(Data to process begins)

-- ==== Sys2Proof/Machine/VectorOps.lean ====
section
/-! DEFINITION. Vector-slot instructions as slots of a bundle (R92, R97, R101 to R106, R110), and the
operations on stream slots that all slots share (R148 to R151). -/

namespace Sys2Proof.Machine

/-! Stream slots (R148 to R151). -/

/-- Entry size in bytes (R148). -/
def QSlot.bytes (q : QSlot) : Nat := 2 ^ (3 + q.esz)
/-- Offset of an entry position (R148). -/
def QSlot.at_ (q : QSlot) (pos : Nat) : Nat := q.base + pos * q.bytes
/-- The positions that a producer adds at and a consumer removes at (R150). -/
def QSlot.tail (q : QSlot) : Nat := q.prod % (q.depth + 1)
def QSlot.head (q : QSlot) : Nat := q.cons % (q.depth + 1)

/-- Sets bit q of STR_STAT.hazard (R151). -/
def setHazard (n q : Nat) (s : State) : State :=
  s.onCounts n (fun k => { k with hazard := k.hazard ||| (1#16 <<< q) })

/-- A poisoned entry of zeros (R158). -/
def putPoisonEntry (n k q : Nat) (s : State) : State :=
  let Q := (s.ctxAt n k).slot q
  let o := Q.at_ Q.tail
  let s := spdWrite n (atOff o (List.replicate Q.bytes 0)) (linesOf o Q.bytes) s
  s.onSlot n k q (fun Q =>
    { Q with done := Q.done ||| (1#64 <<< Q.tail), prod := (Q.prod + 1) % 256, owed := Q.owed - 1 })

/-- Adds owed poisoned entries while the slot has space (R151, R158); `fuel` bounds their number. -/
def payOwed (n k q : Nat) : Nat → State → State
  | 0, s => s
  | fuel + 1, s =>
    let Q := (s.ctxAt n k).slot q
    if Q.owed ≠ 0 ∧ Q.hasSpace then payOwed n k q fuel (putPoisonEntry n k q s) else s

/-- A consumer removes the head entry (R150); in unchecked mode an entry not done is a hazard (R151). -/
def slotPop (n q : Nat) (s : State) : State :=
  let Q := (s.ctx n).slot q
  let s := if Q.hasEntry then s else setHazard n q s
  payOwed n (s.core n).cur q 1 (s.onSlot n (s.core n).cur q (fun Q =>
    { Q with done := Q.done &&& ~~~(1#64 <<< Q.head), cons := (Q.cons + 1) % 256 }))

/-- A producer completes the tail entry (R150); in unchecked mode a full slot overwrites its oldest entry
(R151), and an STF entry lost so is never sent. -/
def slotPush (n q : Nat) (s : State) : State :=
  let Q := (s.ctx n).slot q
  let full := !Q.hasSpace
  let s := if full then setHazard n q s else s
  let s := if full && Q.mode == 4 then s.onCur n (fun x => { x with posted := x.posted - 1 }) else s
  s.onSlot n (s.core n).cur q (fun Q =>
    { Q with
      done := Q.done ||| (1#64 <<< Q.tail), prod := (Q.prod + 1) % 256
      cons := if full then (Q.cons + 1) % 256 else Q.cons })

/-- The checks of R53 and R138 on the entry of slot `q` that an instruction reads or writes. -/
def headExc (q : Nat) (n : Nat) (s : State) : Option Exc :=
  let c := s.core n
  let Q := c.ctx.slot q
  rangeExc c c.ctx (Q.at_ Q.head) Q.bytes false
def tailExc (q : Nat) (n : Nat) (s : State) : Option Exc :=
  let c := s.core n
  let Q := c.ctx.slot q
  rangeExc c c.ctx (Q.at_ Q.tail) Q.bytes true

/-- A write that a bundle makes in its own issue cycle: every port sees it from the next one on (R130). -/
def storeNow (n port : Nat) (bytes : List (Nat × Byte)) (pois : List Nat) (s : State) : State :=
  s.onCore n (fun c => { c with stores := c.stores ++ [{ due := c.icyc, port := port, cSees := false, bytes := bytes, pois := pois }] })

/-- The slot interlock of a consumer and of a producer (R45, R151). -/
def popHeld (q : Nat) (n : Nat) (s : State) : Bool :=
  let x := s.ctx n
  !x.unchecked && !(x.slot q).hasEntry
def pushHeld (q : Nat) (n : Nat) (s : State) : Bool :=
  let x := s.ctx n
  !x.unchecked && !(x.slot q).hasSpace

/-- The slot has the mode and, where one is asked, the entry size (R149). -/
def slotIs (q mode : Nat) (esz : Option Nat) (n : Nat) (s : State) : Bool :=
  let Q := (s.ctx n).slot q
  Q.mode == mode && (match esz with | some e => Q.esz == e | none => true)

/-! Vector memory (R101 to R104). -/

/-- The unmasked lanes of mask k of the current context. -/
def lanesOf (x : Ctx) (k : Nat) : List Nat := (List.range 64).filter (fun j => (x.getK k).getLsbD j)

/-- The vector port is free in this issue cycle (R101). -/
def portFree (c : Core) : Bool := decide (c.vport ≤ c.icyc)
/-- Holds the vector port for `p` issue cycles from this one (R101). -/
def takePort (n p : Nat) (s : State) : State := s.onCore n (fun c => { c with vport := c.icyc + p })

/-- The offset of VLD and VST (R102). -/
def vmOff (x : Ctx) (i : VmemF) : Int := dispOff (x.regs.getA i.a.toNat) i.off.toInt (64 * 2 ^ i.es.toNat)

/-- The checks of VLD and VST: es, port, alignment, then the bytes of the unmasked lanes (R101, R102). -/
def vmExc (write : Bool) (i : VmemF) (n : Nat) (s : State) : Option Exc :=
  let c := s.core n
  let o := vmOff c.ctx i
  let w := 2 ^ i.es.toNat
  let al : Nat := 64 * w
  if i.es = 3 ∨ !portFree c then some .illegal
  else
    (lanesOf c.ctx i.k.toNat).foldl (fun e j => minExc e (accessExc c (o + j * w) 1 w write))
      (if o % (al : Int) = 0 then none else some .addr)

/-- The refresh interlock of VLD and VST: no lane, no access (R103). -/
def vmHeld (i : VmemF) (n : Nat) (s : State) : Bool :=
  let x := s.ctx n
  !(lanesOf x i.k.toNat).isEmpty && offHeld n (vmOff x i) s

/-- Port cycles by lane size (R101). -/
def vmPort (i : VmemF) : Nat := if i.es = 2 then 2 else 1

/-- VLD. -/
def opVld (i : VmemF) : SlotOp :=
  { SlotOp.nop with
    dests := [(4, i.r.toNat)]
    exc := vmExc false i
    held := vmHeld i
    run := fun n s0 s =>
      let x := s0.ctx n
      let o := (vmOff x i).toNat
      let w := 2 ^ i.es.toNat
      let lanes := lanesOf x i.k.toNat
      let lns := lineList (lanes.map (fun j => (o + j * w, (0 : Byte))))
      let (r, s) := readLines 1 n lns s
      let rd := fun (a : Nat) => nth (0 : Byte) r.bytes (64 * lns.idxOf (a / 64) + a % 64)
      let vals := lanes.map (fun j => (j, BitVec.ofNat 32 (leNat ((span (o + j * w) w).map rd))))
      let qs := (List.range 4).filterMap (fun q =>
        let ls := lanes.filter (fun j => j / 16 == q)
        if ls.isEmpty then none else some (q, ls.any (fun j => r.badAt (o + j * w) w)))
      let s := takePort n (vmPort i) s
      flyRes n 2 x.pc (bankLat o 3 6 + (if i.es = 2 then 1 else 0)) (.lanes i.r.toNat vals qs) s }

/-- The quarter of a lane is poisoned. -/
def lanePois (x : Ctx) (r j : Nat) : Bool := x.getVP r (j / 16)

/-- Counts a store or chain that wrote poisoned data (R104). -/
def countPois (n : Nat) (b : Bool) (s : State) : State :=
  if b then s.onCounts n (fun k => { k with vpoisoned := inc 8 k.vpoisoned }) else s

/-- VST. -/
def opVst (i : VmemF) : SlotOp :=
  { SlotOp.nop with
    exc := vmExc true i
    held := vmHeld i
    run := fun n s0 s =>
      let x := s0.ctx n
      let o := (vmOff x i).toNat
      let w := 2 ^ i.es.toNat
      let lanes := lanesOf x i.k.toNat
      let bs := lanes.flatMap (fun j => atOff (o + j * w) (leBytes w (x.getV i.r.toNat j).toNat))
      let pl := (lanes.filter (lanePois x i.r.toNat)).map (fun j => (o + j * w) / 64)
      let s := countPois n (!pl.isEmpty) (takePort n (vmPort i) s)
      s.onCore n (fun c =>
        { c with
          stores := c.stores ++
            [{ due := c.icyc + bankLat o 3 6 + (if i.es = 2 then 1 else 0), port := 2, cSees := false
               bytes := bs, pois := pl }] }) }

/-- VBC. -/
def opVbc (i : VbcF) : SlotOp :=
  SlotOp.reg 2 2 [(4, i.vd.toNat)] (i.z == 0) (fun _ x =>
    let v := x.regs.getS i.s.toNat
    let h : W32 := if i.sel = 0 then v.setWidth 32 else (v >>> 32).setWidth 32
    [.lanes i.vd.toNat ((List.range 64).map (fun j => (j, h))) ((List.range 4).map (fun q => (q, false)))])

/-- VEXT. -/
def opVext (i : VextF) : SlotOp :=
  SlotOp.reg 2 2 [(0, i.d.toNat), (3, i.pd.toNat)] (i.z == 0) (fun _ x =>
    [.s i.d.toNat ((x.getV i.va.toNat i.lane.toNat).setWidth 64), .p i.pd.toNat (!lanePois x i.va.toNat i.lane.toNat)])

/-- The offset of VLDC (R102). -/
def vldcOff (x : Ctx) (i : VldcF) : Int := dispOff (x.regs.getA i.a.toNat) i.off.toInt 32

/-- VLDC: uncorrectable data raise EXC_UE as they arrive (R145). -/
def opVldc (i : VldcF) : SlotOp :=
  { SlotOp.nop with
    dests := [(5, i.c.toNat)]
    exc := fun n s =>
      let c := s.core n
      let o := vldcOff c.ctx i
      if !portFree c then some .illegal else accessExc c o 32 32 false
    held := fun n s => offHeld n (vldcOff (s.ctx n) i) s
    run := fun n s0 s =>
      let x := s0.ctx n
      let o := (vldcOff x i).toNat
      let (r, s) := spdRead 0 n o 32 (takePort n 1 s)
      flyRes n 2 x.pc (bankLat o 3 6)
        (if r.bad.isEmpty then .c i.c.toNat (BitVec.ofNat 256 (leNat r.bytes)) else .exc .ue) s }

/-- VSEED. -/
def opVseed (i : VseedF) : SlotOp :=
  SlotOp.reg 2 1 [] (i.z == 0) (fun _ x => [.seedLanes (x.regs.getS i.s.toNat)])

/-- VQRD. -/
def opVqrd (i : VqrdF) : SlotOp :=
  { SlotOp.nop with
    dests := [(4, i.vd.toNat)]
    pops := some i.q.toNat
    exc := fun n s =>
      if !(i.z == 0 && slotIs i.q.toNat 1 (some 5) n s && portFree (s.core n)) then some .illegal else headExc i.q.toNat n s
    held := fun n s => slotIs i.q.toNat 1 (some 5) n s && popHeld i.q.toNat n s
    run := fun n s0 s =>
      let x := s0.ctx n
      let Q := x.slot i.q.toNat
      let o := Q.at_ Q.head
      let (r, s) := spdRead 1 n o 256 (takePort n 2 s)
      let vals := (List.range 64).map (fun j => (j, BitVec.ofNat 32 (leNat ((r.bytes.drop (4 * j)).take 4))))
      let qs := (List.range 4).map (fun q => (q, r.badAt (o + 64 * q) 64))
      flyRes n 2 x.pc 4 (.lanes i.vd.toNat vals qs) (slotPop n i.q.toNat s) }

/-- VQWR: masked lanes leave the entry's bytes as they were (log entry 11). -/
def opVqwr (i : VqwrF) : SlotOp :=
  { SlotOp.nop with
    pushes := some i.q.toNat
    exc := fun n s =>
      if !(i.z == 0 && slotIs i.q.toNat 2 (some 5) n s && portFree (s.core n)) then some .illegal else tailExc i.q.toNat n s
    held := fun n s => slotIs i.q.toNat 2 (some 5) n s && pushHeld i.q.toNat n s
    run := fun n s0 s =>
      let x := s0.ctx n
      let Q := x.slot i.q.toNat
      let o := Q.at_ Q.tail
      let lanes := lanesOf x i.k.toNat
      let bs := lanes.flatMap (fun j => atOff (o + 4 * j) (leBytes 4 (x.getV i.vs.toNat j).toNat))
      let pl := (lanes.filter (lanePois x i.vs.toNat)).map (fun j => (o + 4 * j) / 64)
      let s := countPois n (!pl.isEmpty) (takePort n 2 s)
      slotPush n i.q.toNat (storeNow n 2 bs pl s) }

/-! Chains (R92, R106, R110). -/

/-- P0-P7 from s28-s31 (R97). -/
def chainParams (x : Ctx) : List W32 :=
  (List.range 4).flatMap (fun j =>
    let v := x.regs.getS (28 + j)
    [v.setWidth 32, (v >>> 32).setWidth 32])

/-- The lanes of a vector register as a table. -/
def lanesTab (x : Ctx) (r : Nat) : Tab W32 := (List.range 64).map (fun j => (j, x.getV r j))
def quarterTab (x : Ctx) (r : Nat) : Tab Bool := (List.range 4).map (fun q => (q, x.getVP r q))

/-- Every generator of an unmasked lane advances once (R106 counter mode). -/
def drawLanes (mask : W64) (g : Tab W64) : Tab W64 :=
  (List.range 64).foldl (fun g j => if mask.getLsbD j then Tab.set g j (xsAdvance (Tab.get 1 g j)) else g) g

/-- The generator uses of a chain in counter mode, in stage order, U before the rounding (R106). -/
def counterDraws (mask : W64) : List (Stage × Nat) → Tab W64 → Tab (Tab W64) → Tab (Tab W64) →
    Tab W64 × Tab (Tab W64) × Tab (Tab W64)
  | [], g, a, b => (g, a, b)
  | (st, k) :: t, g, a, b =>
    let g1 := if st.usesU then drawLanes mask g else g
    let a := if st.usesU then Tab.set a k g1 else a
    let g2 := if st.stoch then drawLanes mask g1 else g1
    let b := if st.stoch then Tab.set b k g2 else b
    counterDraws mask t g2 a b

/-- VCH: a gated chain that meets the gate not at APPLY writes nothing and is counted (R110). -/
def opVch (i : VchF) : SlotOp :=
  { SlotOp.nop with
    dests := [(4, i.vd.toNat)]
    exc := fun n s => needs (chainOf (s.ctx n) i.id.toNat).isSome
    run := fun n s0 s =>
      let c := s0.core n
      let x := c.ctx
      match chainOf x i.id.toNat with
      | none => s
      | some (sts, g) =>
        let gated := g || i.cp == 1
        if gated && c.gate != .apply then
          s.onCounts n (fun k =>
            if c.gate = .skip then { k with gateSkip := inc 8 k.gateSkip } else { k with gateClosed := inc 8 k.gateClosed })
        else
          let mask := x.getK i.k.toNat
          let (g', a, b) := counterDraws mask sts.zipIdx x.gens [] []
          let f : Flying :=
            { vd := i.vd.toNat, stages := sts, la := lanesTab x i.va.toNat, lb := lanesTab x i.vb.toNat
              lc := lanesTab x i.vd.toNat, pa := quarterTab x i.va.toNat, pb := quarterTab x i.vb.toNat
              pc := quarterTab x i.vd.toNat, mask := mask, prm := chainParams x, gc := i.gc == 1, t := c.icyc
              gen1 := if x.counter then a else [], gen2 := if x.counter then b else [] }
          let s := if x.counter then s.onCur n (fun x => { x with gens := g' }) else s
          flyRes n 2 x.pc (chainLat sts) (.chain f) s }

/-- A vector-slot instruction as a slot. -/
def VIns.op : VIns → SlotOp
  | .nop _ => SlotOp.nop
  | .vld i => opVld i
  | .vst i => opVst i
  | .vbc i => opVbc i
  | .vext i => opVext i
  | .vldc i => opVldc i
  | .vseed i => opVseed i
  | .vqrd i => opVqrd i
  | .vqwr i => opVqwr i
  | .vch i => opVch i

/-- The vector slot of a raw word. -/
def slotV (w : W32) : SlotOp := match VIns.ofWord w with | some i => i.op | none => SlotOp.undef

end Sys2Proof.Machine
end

(Data to process ends)
(Data to process begins)

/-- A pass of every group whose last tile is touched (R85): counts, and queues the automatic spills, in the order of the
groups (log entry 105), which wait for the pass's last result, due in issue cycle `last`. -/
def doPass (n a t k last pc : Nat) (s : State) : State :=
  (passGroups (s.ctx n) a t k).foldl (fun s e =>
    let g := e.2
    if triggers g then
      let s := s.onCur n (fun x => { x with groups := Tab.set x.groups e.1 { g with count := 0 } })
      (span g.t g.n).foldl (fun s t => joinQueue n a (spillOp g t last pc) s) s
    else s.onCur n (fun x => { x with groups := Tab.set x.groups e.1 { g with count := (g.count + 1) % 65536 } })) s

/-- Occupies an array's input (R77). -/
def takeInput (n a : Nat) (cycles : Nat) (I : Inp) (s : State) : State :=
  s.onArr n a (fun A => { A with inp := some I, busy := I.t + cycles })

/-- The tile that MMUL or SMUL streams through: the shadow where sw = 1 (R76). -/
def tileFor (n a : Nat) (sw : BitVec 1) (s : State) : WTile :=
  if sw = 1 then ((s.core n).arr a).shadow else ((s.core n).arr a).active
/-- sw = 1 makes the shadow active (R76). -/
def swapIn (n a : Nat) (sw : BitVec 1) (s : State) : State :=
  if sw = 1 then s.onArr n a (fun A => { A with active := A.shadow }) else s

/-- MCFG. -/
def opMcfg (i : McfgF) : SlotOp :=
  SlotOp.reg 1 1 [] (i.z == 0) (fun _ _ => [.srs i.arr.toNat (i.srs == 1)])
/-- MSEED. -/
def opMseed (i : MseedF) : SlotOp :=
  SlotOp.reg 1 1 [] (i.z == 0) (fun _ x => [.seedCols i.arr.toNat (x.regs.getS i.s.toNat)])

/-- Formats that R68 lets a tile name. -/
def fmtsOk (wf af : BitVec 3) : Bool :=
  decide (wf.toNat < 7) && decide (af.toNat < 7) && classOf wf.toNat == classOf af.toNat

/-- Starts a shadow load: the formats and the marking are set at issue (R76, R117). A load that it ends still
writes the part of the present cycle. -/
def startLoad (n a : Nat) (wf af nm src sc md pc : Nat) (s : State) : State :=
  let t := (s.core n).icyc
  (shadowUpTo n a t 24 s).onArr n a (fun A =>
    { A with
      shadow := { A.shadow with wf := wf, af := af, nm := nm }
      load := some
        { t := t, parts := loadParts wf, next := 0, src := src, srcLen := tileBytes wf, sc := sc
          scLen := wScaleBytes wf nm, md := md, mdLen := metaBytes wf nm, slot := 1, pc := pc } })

(Data to process ends)

• [Task directions] Each line of the entries above that includes the string "setHazard" should be copied out.

• [Answer space]
def setHazard (n q : Nat) (s : State) : State :=
  let s := if Q.hasEntry then s else setHazard n q s
  let s := if full then setHazard n q s else s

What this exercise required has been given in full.